**What is required:** Nothing but the lines holding the string "hrecords" should appear in the answer. Copy them from the entries.

Collected data entries:
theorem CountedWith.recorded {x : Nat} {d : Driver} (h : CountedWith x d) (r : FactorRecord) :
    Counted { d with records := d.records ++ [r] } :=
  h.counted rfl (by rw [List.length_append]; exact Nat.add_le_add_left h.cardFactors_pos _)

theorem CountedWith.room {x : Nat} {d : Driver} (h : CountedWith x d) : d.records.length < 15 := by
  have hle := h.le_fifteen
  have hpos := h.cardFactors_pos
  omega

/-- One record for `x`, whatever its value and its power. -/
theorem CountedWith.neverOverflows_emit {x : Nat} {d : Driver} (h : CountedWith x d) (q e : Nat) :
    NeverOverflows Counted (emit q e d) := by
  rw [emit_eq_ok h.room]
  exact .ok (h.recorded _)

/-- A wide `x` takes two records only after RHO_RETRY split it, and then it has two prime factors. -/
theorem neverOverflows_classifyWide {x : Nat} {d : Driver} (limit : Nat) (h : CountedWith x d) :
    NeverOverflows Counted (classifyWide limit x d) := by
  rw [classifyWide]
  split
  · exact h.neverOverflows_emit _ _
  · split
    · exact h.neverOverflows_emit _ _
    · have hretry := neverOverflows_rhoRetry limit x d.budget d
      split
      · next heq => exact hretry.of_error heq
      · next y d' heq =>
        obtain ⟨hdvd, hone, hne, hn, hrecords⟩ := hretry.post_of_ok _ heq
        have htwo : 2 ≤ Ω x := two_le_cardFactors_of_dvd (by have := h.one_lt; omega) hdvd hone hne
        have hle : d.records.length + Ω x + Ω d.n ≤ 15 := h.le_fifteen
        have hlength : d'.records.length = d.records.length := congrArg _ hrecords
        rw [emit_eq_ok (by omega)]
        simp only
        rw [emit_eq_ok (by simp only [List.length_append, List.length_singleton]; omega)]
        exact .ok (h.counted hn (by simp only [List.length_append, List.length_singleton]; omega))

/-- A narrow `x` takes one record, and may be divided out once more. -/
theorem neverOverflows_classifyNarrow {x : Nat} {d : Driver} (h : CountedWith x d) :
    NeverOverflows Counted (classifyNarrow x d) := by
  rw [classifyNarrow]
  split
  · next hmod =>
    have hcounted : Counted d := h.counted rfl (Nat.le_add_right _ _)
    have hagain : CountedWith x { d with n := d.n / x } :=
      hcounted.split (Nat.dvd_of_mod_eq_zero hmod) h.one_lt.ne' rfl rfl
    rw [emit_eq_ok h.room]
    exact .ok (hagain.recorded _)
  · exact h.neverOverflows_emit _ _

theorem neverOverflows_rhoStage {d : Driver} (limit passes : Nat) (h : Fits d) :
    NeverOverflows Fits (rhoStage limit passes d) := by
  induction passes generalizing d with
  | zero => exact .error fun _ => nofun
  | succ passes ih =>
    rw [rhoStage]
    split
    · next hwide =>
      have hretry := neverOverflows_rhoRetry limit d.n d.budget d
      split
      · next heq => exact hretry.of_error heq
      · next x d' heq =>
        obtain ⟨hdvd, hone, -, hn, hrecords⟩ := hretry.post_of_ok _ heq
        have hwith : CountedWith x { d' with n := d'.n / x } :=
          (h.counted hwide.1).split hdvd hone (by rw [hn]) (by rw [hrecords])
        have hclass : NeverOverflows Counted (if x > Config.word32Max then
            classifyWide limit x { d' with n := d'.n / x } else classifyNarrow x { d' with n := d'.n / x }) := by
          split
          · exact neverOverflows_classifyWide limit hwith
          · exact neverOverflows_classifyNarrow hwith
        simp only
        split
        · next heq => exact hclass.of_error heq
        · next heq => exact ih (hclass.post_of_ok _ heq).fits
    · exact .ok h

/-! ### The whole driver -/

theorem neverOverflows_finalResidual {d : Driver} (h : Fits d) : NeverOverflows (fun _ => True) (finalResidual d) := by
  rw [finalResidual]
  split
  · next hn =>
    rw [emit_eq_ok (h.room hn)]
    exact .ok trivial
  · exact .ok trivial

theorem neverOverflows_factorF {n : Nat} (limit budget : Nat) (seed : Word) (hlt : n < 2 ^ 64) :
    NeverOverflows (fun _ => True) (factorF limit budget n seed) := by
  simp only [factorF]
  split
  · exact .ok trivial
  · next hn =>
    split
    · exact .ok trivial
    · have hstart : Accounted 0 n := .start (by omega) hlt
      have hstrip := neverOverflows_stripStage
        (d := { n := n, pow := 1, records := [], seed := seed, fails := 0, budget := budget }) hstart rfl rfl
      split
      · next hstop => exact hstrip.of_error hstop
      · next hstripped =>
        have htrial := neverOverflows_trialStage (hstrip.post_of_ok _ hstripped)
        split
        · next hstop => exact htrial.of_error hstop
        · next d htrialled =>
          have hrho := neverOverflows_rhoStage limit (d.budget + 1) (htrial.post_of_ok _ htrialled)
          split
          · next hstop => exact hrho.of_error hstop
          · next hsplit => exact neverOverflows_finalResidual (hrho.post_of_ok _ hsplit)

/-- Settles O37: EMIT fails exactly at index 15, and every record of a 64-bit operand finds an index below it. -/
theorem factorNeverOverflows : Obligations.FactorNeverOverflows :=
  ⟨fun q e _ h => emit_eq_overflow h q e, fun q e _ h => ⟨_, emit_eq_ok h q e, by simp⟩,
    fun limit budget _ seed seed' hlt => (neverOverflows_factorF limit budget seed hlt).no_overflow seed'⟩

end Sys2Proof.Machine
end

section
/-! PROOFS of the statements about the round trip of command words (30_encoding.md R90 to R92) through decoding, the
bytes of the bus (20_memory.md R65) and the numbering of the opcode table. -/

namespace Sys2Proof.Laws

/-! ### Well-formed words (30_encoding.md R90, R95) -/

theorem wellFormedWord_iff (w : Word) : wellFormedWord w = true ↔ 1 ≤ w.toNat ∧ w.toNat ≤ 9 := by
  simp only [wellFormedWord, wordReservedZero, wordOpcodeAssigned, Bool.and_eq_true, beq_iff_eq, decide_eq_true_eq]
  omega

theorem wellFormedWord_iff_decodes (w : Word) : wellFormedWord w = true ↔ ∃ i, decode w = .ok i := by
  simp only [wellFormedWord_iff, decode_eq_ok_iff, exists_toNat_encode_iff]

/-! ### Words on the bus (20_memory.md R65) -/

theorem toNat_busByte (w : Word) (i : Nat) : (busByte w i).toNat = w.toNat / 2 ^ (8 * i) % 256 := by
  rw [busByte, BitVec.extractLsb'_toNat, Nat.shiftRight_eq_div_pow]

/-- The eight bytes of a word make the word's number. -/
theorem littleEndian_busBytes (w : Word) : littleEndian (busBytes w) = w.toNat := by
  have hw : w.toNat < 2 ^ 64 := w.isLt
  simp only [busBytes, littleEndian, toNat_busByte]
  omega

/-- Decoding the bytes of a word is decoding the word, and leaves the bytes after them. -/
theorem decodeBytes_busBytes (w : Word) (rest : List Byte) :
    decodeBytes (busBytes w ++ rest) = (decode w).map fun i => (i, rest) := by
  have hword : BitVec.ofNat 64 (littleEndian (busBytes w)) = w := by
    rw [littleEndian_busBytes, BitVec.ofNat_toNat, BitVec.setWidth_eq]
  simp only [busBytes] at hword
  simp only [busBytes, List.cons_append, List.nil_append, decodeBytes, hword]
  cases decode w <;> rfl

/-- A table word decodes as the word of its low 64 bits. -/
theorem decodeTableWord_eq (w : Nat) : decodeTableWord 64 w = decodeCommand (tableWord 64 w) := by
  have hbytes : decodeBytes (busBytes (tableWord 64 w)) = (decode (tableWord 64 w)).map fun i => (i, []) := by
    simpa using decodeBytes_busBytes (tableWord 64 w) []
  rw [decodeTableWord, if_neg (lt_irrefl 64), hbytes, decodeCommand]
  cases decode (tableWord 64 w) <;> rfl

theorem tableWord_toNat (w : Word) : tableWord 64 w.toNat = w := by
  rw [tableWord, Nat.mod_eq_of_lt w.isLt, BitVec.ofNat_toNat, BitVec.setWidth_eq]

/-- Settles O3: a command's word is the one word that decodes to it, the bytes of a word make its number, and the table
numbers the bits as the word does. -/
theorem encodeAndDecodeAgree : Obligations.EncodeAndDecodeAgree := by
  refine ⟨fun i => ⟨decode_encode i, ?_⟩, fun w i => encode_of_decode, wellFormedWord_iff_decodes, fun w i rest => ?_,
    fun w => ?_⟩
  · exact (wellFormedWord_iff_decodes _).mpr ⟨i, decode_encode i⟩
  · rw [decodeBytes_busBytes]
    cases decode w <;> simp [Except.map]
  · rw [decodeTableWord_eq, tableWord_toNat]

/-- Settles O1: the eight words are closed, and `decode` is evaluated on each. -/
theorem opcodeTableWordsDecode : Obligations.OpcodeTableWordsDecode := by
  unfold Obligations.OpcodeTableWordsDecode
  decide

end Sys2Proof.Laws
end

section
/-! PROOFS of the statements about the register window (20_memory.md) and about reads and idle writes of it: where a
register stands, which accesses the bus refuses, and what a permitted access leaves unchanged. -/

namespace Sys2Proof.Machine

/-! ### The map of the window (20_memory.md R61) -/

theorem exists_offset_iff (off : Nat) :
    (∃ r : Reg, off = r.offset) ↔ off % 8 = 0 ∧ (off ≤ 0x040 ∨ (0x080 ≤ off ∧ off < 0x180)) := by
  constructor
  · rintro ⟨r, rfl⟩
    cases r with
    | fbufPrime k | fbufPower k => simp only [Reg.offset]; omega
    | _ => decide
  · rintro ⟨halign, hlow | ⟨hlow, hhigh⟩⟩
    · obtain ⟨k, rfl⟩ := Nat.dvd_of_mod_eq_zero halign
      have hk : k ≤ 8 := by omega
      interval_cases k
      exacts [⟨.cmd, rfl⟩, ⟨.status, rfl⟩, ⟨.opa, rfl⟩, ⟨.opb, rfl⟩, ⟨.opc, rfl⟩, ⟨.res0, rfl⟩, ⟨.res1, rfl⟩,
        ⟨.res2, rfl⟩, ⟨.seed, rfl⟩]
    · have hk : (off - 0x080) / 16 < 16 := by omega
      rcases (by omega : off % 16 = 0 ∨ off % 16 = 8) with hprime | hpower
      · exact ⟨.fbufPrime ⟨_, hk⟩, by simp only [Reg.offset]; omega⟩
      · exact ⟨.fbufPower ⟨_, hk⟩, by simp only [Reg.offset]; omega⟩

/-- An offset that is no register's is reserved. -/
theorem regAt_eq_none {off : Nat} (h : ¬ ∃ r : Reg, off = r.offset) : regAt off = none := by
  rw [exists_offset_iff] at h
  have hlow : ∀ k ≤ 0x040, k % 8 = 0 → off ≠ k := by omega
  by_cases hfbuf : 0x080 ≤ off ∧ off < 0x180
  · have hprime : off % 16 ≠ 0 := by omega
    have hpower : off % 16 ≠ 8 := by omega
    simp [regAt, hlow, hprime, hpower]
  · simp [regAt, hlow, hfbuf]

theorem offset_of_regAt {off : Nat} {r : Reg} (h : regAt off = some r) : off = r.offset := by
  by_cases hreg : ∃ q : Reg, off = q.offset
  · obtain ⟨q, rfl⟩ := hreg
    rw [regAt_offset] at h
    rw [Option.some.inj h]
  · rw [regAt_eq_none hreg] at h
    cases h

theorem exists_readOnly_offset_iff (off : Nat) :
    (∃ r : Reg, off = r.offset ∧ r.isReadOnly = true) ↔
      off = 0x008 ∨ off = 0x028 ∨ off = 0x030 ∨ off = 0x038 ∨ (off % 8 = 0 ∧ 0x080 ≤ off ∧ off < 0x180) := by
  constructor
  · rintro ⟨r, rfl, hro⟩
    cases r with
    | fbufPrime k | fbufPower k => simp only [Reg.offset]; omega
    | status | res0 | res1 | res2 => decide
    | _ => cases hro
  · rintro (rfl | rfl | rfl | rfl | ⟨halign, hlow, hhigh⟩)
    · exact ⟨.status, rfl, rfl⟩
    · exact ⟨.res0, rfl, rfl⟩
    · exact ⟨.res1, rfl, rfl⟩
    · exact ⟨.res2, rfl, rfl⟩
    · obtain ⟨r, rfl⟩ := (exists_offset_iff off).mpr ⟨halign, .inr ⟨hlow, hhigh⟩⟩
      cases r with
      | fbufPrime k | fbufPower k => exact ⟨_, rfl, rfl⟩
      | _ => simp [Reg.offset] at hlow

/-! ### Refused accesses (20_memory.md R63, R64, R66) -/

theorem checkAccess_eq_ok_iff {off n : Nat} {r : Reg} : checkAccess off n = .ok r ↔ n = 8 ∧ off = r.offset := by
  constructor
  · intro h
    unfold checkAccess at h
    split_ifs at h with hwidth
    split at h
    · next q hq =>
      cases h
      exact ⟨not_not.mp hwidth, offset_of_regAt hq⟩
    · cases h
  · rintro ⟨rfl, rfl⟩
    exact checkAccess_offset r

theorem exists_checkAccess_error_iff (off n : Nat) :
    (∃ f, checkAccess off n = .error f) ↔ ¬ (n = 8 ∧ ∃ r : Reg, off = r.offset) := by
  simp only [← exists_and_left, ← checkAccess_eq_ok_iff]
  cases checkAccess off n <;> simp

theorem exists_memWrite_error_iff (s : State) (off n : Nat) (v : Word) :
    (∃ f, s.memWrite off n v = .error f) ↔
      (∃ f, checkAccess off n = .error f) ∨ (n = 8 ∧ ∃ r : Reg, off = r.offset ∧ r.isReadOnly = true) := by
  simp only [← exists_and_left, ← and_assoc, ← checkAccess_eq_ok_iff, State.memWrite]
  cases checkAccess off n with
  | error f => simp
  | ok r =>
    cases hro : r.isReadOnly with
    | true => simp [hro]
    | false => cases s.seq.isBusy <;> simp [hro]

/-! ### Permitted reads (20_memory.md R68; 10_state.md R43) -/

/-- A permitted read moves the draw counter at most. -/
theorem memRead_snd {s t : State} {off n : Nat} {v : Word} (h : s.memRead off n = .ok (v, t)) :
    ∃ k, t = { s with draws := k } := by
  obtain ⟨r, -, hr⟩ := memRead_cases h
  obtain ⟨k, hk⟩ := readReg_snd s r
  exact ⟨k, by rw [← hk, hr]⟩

**Output:**
        obtain ⟨hdvd, hone, hne, hn, hrecords⟩ := hretry.post_of_ok _ heq
        have hlength : d'.records.length = d.records.length := congrArg _ hrecords
        obtain ⟨hdvd, hone, -, hn, hrecords⟩ := hretry.post_of_ok _ heq
          (h.counted hwide.1).split hdvd hone (by rw [hn]) (by rw [hrecords])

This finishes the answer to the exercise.